Michelle shares a traditional Ghanian recipe with us.
“Whenever my Mom makes Ghanian Peanut Butter Soup, I know she’s missing back home. It’s a sweet and savoury dish that is traditionally served with fufu. We usually eat it with our hands and, if you’re among friends, out of the same bowl. It’s a recipe Ghanians recall from memory, each family making it a little bit differently. Here’s a basic recipe so you can make your own version at home. Feel free to add your desired level of spice and your favourite locally sourced meat!"
GHANIAN PEANUT BUTTER SOUP
Created by Zoe’s Ghana Kitchen with Michelle
- ½ lb.
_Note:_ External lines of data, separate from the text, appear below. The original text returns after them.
/-! ### Vectors of 95_test_vectors.md -/

/-- L2-A1 and L2-A2: the level event also when the level does not change. -/
theorem test_setLine : (nextOf (exec (.setLine .clk false) ready)).map (fun t => (t.trace, t.clk.latch)) =
    some ([.level .clk false, .settle], some false) := by decide
/-- L2-A3: on an unbound line the settle alone. -/
theorem test_setLine_unbound : (nextOf (exec (.setLine .data true) State.reset)).map (fun t => (t.trace, t.data)) =
    some ([.settle], ⟨none, none, none⟩) := by decide
/-- L2-A4: no settle, and the latch is kept. -/
theorem test_setMode : (nextOf (exec (.setMode .data .input) ready)).map (fun t => (t.trace, t.data)) =
    some ([.mode .data .input], ⟨some pin8, some .input, some false⟩) := by decide
/-- L2-A5. -/
theorem test_setMode_unbound : (nextOf (exec (.setMode .clk .output) State.reset)).map (·.trace) = some [] := by decide
/-- L2-A7. -/
theorem test_writeBit : (nextOf (exec (.writeBit true) ready)).map (·.trace) =
    some [.level .data true, .settle, .level .clk true, .settle, .level .clk false, .settle] := by decide
/-- L2-A8. -/
theorem test_writeBit_unbound : (nextOf (exec (.writeBit true) State.reset)).map (·.trace) =
    some [.settle, .settle, .settle] := by decide
/-- L2-B1. -/
theorem test_ackCycle : (nextOf (exec .ackCycle { ready with data := ⟨some pin8, some .output, some true⟩ })).map
      (fun t => (t.trace, t.data, t.clk.latch)) =
    some ([.mode .data .input, .level .clk true, .settle, .level .clk false, .settle, .mode .data .output],
      ⟨some pin8, some .output, some true⟩, some false) := by decide
/-- L2-B2: the bits of 0xA5 on DATA are 1, 0, 1, 0, 0, 1, 0, 1. -/
theorem test_writeByte : (nextOf (exec (.writeByte 0xA5) ready)).map
      (fun t => (t.trace.length, t.trace.filterMap (Event.levelOn .data))) =
    some (54, [true, false, true, false, false, true, false, true]) := by decide
/-- L2-B6: bit 0 stays on DATA's latch. -/
theorem test_writeByte_latch : (nextOf (exec (.writeByte 0x01) ready)).map (fun t => (t.data.latch, t.clk.latch)) =
    some (some true, some false) := by decide
/-- L2-B7. -/
theorem test_start : (nextOf (exec .start ready)).map (·.trace) =
    some [.level .data false, .settle, .level .clk false, .settle] := by decide
/-- L2-B8. -/
theorem test_stop : (nextOf (exec .stop ready)).map (fun t => (t.trace, t.clk.latch, t.data.latch)) =
    some ([.level .clk true, .settle, .level .data true, .settle], some true, some true) := by decide
/-- The bytes go out in index order, as many as counted (R152). -/
theorem test_writeBuffer : (nextOf (exec (.writeBuffer [0x80, 0x01, 0xFF] 2) ready)).map
      (fun t => t.trace.filterMap (Event.levelOn .data)) =
    some [false, true, false, false, false, false, false, false, false, false, false, false, false, false, false, false,
      true, true] := by decide +kernel
/-- 41_byte_frame_transport.md R152 corner (a). -/
theorem test_writeBuffer_empty : (nextOf (exec (.writeBuffer [] 0) ready)).map (·.trace) =
    some [.level .data false, .settle, .level .clk false, .settle, .level .clk true, .settle, .level .data true,
      .settle] := by decide
/-- L2-I1, L2-I6: PRE_INIT's events with both lines bound, and with CLK unbound. -/
theorem test_preInit : (nextOf (exec .preInit ready)).map (·.trace) =
    some [.mode .data .output, .settle, .mode .clk .output, .settle, .level .data false, .settle, .level .clk false,
      .settle] := by decide
theorem test_preInit_clk_unbound : (nextOf (exec .preInit { ready with clk := ⟨none, none, none⟩ })).map (·.trace) =
    some [.mode .data .output, .settle, .settle, .level .data false, .settle, .settle] := by decide
/-- As L2-I5 with the roles exchanged: both lines are rebound on a bus left high, levels and codes kept. -/
theorem test_init_rebinds :
    (nextOf (exec (.init (some pin8) (some pin7)) { lit5 with
      clk := ⟨some pin7, some .output, some true⟩, data := ⟨some pin8, some .output, some true⟩, curRgb := 104 })).map
      (fun t => (t.clk, t.data, t.lvl, t.curRgb, t.results)) =
    some (⟨some pin8, some .output, some false⟩, ⟨some pin7, some .output, some false⟩, ⟨1023, 0, 0, 0, 513⟩, 104, [.ok]) := by
  decide
/-- Rebinding alone makes MODE and LATCH unknown (R232), and the same pin keeps them. -/
theorem test_rebind : (ready.rebind .clk (some pin8)).clk = ⟨some pin8, none, none⟩ ∧
    (ready.rebind .clk (some pin7)).clk = ⟨some pin7, some .output, some false⟩ := by decide
/-- L2-I2: a configured remap is kept; and L3 P5 command 3: a line rebound to none is unknown. -/
theorem test_init_keeps_remap :
    (nextOf (exec (.init none (some pin8)) { ready with remap := ⟨1, 0, 2, 3, 4⟩ })).map (fun t => (t.remap, t.clk)) =
    some (⟨1, 0, 2, 3, 4⟩, ⟨none, none, none⟩) := by decide
/-- L2-G6: gather, not scatter. -/
theorem test_writeColor_gathers :
    (nextOf (exec (.writeColor [.rat 10, .rat 20, .rat 30, .rat 40, .rat 50]) { ready with remap := ⟨1, 2, 3, 4, 0⟩ })).map
      (·.lvl) = some ⟨80, 120, 160, 200, 40⟩ := by decide +kernel
/-- L2-J8: the inputs are checked before the remap entries. -/
theorem test_writeColor_checks_inputs_first :
    refusalOf (exec (.writeColor [.rat 300, .rat 0, .rat 0, .rat 0, .rat 0]) { ready with remap := ⟨0, 1, 2, 3, 5⟩ }) =
      some .levelInputOutOfRange := by decide
/-- L2-G7. -/
theorem test_rawColor :
    (nextOf (exec (.rawColor [['8', '0', '0', '0', '0', '0', '0', '0', 'F', 'f']]) ready)).map (fun t => (t.lvl, t.results)) =
      some (⟨513, 0, 0, 0, 1023⟩, [.ok]) := by decide +kernel
/-- L2-G10. -/
theorem test_rawColor_malformed :
    refusalOf (exec (.rawColor [['F', 'F', '0', '0', '0', '0', '0', '0', 'G', 'G']]) ready) = some .rawHexMalformed := by decide
/-- L2-G13. -/
theorem test_setRemap : (nextOf (exec (.setRemap [4, 3, 2, 1, 0, 9]) { ready with remapValid := false })).map
      (fun t => (t.remap, t.remapValid, t.trace)) = some (⟨4, 3, 2, 1, 0⟩, true, []) := by decide
/-- L2-G15. -/
theorem test_setRemap_range : refusalOf (exec (.setRemap [0, 1, 2, 3, 5]) ready) = some .remapArgOutOfRange := by decide
/-- L2-H8. -/
theorem test_setCurrent : (nextOf (exec (.setCurrent [100, 221, 7]) (lit ⟨0, 0, 0, 0, 1023⟩))).map
      (fun t => (t.curRgb, t.curCw, t.results)) = some (134, 255, [.ok]) := by decide +kernel
/-- L2-J5: too few arguments come before their range. -/
theorem test_setCurrent_few : (nextOf (exec (.setCurrent [222]) ready)).map (fun t => (t.results, t.curRgb, t.trace)) =
    some ([.notEnoughArgs], 14, []) := by decide
/-- L2-F1, F2, F5, F8: the frames of the three modes. -/
theorem test_frame_mode2 : buildFrame ⟨0, 0, 0, 256, 802⟩ 14 14 =
    [Config.addrOut2ch, Config.en2ch, 0, 0, 0, 14, 14, 0, 0, 0, 0, 0, 0, 0, 8, 2, 25] := by rfl
theorem test_frame_mode3 : buildFrame ⟨40, 80, 120, 0, 0⟩ 104 20 =
    [Config.addrOut3ch, Config.en3ch, 104, 104, 104, 0, 0, 8, 1, 16, 2, 24, 3, 0, 0, 0, 0] := by rfl
theorem test_frame_mode5 : buildFrame ⟨1023, 0, 0, 0, 513⟩ 104 20 =
    [Config.addrOut, Config.en5ch, 104, 104, 104, 20, 20, 31, 31, 0, 0, 0, 0, 0, 0, 1, 16] := by rfl
/-- L2-E: the edge case of 93_implementation_defined.md I13, only channel 1 lit, is MODE3; 10001 is MODE5. -/
theorem test_selectMode : selectMode ⟨0, 4, 0, 0, 0⟩ = .mode3 ∧ selectMode ⟨0, 0, 1, 1, 0⟩ = .mode5 ∧
    selectMode ⟨0, 0, 0, 0, 4⟩ = .mode2 := by decide
/-- L2-F11: all dark, FLUSH sends the output address with zeros, then the sleep address with zeros (R192). -/
theorem test_flush_dark : nextOf (exec .flush ready) =
    some (writeBuffer (Config.addrSleep :: List.replicate 16 0) 17
      (writeBuffer (Config.addrOut :: List.replicate 16 0) 17 ready)) := by rfl
theorem test_flush_lit : nextOf (exec .flush lit5) =
    some (writeBuffer [Config.addrOut, Config.en5ch, 14, 14, 14, 14, 14, 31, 31, 0, 0, 0, 0, 0, 0, 1, 16] 17 lit5) := by rfl
/-- L2-C: P_SCALE at 0, 1/4, 127.5 (511, 90_conflicts.md C5), 254 and 255. -/
theorem test_pScale : pScale 0 = 0 ∧ pScale ⟨1, 4, by decide, by decide⟩ = 1 ∧ pScale ⟨255, 2, by decide, by decide⟩ = 511 ∧
    pScale 254 = 1018 ∧ pScale 255 = 1023 := by decide
/-- L2-H: CUR_XFORM at 30, 63, 64, 70, 221. -/
theorem test_curXform : curXform 30 = 30 ∧ curXform 63 = 63 ∧ curXform 64 = 98 ∧ curXform 70 = 104 ∧ curXform 221 = 255 := by
  decide
/-- The first and last digit of each of HEX5's three ranges, and the characters beside them (R181). -/
theorem test_hexVal : ['0', '9', 'A', 'F', 'a', 'f'].map hexVal = [some 0, some 9, some 10, some 15, some 10, some 15] ∧
    ['/', ':', '@', 'G', '`', 'g'].map hexVal = [none, none, none, none, none, none] := by decide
Bessie ground beef
- 325 grams of shrimp
- 6 cups low sodium vegetable broth
- 1 medium red onion, chopped
- 2 tablespoons ginger, peeled and minced
- 4 cloves garlic, minced
- 1 teaspoon salt
- 1 bunch collard greens (or kale), ribs removed and leaves chopped into 1-inch strips
- ¾ cup unsalted peanut butter (chunky or smooth)
- ½ cup tomato paste
- Hot sauce, like sriracha
- ¼ cup roughly chopped peanuts, for garnish
- Cooked rice, for serving
- 12-inch skillet
- Stock pot
- In a medium Dutch oven or stock pot, bring the broth to a boil. Add the onion, ginger, garlic and salt. Cook on medium-low heat for 20 minutes.
- In a skillet, cook ground beef and shrimp.
- In a medium-sized, heat-safe mixing bowl, combine the peanut butter and tomato paste, then transfer 1 to 2 cups of the hot stock to the bowl. Whisk the mixture together until smooth, then pour the peanut mixture back into the soup and mix well. Stir in the collard greens and season the soup with hot sauce to taste.
- Add beef and shrimp to soup and simmer for about 15 more minutes on medium-low heat, stirring often. Serve over cooked rice if you’d like, and top with a sprinkle of chopped peanuts. Note: for the recipe, we made rice by steaming it with water, pepper and oil.